┏━━
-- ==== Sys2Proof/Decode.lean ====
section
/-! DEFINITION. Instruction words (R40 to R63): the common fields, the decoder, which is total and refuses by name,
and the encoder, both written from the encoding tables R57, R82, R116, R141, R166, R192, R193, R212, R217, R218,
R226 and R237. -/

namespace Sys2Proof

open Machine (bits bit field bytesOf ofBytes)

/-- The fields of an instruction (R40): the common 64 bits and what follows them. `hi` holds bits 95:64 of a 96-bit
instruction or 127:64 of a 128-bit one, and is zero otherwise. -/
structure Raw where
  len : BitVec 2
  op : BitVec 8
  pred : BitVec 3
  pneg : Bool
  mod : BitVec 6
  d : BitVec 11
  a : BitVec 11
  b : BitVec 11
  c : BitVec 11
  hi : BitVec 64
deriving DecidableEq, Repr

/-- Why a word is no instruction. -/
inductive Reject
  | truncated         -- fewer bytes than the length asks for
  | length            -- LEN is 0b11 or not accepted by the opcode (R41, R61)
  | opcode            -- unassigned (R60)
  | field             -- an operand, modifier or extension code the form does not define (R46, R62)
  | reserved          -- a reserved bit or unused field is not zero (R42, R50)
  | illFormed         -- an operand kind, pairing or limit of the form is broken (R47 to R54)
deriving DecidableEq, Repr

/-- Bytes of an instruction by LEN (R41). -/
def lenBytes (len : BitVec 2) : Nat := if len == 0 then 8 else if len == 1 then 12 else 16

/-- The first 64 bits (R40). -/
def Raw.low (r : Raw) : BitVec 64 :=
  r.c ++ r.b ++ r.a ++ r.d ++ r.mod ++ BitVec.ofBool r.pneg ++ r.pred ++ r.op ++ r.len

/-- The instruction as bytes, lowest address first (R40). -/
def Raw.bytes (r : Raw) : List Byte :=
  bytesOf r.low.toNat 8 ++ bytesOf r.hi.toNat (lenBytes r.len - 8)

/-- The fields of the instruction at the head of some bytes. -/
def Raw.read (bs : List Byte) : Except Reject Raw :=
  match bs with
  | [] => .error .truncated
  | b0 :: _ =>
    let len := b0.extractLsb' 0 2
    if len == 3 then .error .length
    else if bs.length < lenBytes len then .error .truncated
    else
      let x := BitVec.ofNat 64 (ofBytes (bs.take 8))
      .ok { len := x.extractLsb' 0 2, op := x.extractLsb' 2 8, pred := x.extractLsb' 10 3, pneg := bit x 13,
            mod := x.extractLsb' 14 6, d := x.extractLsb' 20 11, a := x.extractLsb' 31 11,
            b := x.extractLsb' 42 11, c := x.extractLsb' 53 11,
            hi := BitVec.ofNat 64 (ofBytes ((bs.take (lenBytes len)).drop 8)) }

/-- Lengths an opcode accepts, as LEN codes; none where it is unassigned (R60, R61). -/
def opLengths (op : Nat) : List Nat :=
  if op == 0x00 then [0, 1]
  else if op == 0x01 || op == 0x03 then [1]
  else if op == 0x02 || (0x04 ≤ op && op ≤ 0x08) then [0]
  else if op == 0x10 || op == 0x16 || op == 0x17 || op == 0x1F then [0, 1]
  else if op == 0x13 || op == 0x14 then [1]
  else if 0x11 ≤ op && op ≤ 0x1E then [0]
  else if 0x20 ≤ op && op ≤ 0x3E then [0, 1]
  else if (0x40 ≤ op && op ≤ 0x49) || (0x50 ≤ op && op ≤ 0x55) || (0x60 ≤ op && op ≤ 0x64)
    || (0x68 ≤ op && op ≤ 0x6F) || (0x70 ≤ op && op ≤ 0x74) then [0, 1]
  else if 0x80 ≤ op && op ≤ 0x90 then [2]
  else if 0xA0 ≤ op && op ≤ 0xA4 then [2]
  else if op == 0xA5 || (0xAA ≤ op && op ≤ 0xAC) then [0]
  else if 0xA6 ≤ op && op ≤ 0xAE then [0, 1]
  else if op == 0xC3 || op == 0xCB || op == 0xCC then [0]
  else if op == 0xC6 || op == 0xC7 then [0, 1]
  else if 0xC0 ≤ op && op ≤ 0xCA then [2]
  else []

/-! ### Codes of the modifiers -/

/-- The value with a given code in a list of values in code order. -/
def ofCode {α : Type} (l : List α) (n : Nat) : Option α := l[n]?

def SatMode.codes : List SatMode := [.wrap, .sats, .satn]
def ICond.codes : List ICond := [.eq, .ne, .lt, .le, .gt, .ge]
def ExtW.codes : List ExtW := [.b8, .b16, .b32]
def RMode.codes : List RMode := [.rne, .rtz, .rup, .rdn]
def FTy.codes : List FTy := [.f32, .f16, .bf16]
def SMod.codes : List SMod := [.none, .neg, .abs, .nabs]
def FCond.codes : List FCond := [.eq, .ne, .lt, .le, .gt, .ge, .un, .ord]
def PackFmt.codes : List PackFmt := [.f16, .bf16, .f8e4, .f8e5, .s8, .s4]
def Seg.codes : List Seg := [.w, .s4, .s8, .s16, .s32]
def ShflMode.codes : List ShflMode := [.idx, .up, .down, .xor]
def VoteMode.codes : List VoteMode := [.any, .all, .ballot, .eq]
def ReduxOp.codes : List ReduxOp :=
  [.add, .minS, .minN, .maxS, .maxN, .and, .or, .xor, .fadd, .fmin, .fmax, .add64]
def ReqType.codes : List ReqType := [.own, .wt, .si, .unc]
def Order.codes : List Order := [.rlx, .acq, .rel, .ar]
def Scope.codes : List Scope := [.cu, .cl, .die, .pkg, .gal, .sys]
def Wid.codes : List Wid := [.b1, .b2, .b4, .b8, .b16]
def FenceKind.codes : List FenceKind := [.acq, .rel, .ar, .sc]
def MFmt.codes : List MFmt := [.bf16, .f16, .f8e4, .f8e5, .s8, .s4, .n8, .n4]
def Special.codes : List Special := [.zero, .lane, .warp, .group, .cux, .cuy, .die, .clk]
┗━━
┏━━
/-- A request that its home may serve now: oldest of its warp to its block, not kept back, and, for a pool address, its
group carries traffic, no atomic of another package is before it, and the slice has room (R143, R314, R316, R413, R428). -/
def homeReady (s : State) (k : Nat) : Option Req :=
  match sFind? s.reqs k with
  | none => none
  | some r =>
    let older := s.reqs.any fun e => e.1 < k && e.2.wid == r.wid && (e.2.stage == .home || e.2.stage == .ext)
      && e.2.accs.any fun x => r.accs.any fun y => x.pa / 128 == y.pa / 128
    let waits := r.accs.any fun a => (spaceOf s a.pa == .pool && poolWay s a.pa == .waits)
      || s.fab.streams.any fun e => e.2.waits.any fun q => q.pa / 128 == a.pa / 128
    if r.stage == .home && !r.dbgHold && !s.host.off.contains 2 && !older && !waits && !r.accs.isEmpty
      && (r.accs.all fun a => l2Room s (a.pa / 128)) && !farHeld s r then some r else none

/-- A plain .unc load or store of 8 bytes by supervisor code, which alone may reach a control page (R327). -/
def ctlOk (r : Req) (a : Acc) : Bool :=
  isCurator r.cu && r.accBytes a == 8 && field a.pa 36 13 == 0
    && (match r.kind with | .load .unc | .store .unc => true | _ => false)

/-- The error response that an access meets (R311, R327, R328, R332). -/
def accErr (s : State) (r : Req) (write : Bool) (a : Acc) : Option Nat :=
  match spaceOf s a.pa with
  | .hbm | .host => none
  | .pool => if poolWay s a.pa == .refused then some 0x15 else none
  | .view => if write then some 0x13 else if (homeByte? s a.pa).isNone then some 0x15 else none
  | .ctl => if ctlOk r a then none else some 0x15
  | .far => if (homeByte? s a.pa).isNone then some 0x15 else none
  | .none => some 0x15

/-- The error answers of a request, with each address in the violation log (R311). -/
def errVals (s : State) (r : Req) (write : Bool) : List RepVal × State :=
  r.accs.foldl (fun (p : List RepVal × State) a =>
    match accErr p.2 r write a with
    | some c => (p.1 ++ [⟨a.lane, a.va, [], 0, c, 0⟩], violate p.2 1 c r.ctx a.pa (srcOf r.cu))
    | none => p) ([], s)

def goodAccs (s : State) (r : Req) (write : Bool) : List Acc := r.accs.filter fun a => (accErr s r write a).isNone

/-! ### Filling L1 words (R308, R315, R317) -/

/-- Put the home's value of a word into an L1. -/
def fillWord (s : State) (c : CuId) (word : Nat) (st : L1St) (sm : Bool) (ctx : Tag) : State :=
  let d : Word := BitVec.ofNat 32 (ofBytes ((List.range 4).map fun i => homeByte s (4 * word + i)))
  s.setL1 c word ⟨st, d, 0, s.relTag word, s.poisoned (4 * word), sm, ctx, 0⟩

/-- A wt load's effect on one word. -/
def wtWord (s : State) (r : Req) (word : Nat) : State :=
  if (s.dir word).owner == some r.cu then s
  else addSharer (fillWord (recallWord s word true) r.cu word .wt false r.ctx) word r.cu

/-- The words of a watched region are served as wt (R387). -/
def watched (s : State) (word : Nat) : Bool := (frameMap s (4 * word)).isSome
┗━━
What you return must be the lines above that run from the line with "-- ==== Sys2Proof/Decode.lean" to the line with "open Machine (bits bit field bytesOf ofBytes)", inclusive, each copied exactly.

-- ==== Sys2Proof/Decode.lean ====
section
/-! DEFINITION. Instruction words (R40 to R63): the common fields, the decoder, which is total and refuses by name,
and the encoder, both written from the encoding tables R57, R82, R116, R141, R166, R192, R193, R212, R217, R218,
R226 and R237. -/

namespace Sys2Proof

open Machine (bits bit field bytesOf ofBytes)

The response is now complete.